> [Material for the task]
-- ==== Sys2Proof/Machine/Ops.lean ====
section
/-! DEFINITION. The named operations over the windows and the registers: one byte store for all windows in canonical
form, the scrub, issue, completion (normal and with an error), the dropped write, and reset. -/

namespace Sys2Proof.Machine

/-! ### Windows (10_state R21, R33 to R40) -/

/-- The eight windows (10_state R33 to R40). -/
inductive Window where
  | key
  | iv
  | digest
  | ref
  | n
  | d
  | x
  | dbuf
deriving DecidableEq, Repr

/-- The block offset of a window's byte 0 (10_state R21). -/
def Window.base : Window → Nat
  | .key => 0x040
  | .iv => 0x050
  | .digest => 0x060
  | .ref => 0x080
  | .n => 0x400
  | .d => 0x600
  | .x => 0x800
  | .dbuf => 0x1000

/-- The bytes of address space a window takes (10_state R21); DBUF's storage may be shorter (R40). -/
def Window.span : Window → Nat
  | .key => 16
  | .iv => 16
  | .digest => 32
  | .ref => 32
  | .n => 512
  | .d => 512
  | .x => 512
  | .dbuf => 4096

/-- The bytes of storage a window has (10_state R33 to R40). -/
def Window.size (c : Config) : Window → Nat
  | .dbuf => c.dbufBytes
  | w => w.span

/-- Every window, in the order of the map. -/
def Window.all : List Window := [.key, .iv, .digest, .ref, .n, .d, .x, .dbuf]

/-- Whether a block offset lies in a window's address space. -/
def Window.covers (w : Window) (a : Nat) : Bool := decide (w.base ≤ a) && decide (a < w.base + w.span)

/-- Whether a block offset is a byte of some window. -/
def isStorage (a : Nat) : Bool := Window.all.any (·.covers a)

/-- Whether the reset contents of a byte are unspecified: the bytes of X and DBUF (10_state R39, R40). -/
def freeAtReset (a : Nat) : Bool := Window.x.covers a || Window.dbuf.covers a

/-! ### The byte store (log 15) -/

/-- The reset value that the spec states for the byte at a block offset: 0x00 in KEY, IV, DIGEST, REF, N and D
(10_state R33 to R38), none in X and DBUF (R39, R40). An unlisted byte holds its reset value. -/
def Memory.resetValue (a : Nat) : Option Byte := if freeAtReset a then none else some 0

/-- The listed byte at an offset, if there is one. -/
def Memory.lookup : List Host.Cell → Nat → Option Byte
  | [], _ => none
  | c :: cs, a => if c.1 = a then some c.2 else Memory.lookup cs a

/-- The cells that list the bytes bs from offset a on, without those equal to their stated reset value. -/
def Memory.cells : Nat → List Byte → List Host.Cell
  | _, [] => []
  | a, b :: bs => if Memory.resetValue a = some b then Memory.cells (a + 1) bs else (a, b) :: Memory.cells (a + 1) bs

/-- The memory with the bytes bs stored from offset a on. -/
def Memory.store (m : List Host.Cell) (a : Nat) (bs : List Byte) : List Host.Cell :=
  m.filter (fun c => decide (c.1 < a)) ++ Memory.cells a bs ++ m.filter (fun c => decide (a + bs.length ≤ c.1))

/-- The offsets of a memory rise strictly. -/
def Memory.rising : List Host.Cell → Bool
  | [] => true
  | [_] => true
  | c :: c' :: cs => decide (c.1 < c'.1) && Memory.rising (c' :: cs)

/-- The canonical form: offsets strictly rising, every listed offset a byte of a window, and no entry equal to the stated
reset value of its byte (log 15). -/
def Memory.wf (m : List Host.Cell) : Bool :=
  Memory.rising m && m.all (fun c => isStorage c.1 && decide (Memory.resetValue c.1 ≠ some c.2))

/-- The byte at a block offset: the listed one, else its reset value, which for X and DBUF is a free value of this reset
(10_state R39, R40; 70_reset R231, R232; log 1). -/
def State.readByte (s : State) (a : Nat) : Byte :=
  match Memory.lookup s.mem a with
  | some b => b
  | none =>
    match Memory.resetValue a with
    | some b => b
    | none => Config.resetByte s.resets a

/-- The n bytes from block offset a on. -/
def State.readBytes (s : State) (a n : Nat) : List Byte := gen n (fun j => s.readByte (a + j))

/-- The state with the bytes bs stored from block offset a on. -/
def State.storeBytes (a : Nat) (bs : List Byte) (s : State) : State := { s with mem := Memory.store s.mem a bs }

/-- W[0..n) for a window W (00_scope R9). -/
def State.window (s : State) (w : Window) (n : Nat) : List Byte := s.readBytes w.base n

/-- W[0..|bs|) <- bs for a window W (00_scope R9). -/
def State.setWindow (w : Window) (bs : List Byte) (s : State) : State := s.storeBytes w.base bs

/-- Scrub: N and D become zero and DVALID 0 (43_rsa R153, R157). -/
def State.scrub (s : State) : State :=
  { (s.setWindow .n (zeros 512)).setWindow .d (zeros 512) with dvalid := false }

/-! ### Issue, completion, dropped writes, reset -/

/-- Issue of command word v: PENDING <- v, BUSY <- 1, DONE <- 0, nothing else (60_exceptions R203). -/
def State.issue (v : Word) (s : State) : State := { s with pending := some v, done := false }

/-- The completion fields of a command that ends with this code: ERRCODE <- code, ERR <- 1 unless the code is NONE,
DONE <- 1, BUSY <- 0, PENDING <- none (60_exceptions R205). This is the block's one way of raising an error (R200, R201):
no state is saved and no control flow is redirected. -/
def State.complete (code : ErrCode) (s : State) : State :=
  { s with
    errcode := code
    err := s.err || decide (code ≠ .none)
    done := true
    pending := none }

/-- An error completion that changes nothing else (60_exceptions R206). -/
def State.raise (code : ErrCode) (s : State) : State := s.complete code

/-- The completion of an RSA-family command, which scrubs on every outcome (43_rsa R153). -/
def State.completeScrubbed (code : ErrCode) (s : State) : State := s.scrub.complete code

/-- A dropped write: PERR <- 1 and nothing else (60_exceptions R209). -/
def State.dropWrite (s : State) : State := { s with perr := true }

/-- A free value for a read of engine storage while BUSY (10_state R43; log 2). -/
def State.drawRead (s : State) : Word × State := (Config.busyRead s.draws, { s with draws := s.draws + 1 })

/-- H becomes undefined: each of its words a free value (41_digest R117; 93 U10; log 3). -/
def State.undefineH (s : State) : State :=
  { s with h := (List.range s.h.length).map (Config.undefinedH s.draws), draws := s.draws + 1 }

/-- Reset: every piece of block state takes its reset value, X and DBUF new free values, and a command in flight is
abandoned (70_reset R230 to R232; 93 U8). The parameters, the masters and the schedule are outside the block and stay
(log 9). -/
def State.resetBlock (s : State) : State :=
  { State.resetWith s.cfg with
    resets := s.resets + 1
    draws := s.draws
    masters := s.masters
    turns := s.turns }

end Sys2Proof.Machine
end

---

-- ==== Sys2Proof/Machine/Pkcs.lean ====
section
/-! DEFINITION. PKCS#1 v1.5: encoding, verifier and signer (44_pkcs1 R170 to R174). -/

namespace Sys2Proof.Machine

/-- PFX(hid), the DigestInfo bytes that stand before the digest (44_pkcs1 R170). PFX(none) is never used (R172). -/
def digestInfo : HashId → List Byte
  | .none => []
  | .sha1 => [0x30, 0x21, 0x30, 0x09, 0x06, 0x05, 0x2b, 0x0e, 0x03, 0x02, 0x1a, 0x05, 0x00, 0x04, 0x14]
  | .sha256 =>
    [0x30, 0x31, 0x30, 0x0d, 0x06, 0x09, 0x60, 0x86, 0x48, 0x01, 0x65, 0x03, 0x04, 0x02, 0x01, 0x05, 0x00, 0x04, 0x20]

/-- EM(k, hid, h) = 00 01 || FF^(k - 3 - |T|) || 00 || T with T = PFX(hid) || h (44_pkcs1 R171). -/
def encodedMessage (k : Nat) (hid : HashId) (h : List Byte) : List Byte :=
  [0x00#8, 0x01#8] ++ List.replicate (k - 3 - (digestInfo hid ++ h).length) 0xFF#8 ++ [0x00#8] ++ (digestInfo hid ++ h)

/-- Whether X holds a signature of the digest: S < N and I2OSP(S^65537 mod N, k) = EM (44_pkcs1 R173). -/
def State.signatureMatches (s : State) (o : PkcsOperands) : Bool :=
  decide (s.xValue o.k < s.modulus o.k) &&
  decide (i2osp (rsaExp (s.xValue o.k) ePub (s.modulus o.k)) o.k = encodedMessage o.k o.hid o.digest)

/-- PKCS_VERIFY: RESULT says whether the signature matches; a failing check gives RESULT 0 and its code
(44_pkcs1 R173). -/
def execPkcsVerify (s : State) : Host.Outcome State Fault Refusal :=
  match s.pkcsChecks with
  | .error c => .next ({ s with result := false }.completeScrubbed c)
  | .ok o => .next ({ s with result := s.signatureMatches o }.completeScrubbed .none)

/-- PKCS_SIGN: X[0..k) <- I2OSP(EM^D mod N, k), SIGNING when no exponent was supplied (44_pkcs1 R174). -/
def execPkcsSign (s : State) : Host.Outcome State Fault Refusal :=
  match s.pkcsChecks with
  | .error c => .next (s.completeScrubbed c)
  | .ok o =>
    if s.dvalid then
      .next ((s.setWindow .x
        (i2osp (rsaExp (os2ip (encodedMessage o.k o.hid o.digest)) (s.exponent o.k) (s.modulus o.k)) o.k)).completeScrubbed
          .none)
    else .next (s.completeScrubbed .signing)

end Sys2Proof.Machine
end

--

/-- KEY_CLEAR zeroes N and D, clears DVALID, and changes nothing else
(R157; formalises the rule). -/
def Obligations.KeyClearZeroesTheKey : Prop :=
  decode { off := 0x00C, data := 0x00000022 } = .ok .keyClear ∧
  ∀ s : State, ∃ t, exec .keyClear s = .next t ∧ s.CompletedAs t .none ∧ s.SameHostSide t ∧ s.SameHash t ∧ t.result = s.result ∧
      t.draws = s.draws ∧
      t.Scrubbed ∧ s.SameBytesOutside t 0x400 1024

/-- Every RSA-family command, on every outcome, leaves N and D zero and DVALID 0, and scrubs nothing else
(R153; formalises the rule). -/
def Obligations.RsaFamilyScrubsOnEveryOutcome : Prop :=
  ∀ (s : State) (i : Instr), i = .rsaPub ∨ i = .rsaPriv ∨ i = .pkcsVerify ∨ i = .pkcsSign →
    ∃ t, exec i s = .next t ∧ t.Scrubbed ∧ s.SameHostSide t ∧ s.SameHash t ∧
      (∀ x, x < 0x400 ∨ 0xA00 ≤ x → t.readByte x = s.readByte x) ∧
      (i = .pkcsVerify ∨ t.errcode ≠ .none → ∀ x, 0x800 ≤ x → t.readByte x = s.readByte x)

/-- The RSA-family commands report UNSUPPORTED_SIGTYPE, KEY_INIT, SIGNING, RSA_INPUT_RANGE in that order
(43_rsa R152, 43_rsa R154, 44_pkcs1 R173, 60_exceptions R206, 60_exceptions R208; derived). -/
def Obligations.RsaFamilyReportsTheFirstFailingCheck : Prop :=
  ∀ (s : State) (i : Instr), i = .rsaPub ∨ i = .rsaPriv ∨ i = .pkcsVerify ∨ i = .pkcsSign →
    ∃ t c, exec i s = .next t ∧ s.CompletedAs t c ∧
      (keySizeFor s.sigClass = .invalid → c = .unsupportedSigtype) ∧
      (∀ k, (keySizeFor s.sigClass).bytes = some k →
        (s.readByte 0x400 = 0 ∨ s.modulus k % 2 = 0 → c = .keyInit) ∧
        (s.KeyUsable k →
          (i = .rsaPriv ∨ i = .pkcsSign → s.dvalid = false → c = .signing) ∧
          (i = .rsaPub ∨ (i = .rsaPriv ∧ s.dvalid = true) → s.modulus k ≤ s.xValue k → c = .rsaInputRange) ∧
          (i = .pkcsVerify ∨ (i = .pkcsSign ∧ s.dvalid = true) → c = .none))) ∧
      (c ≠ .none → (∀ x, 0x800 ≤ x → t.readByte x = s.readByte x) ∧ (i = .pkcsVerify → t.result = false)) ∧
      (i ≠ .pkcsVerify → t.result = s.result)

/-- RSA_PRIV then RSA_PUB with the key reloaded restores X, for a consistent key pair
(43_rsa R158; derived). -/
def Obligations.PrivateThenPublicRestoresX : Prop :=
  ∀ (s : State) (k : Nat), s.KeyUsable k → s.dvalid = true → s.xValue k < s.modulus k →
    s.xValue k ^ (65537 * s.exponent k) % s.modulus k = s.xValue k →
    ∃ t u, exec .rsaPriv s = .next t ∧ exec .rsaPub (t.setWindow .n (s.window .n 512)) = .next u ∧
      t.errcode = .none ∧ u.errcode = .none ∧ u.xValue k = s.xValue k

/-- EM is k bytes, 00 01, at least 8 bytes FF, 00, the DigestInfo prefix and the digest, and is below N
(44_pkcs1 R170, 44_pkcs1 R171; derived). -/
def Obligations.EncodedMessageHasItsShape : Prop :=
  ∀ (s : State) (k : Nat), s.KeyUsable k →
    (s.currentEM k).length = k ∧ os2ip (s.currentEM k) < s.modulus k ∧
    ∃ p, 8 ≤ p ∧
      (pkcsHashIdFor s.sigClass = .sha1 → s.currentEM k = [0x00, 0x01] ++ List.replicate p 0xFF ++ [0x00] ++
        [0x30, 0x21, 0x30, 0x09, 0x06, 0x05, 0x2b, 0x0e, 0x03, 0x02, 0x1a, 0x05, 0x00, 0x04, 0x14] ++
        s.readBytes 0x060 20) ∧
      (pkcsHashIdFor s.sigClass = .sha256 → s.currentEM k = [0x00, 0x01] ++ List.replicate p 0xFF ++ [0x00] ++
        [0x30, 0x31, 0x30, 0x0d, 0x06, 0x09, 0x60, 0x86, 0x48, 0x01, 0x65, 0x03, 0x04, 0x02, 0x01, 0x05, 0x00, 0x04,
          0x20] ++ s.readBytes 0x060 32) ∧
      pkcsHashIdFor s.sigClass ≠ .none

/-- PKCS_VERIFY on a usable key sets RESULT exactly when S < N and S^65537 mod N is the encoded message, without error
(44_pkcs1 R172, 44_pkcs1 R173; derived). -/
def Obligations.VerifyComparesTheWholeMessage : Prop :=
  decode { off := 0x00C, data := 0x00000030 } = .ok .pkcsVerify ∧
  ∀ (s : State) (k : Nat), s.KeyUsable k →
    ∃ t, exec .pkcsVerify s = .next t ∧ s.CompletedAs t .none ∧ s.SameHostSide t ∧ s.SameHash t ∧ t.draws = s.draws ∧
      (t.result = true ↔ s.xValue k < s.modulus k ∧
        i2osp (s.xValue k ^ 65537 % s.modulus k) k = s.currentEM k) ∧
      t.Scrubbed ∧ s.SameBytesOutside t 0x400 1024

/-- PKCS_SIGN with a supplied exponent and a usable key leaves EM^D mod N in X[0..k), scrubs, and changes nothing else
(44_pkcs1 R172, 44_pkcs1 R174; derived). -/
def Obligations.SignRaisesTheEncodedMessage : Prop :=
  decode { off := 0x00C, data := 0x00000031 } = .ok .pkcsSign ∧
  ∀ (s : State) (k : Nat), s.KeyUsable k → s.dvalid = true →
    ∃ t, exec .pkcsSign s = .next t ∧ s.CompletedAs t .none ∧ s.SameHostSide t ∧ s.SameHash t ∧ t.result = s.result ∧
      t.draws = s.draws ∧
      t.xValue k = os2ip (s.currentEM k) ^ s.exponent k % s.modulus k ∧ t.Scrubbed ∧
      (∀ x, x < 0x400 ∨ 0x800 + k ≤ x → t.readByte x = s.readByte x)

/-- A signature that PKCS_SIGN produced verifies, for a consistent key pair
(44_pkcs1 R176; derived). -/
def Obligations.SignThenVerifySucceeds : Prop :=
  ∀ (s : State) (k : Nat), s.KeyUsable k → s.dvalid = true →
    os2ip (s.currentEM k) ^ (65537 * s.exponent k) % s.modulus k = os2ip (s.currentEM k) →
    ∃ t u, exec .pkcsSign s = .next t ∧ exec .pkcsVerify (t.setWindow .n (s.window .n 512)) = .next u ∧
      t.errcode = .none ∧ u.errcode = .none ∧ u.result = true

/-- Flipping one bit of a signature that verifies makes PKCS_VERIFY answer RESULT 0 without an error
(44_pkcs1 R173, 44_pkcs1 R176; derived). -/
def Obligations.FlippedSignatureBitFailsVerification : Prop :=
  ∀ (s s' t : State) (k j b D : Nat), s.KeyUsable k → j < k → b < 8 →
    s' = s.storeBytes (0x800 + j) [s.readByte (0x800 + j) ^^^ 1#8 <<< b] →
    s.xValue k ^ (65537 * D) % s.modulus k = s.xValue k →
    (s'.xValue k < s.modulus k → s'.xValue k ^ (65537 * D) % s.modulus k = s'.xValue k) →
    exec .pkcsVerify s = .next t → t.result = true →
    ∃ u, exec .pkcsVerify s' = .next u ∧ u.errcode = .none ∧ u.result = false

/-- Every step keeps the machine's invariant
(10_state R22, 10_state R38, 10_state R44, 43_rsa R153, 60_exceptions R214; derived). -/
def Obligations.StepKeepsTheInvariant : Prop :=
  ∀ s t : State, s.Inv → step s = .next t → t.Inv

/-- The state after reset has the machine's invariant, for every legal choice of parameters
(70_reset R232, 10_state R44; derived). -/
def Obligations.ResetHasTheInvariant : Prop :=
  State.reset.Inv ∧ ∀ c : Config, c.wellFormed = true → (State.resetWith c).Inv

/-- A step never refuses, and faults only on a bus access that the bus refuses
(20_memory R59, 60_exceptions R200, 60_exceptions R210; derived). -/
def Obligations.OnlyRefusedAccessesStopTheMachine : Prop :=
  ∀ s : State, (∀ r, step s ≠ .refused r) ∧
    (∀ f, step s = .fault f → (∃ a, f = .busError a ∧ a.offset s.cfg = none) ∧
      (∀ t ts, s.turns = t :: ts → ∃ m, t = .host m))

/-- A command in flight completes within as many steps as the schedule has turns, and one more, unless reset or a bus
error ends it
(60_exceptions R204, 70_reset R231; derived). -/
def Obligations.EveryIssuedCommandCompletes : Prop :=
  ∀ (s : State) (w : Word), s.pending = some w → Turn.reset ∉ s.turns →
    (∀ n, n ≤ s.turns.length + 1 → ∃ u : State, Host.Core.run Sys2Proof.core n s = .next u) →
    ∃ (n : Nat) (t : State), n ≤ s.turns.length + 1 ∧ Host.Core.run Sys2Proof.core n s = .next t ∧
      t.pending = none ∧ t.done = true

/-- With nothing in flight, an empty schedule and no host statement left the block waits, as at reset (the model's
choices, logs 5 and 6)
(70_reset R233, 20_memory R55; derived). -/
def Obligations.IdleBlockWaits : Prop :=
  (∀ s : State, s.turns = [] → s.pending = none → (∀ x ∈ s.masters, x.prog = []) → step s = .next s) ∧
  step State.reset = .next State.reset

> [Task to carry out]
If a line contains the word "parameters", count it; give the total for the entries above and nothing else.

> [Expected output]
2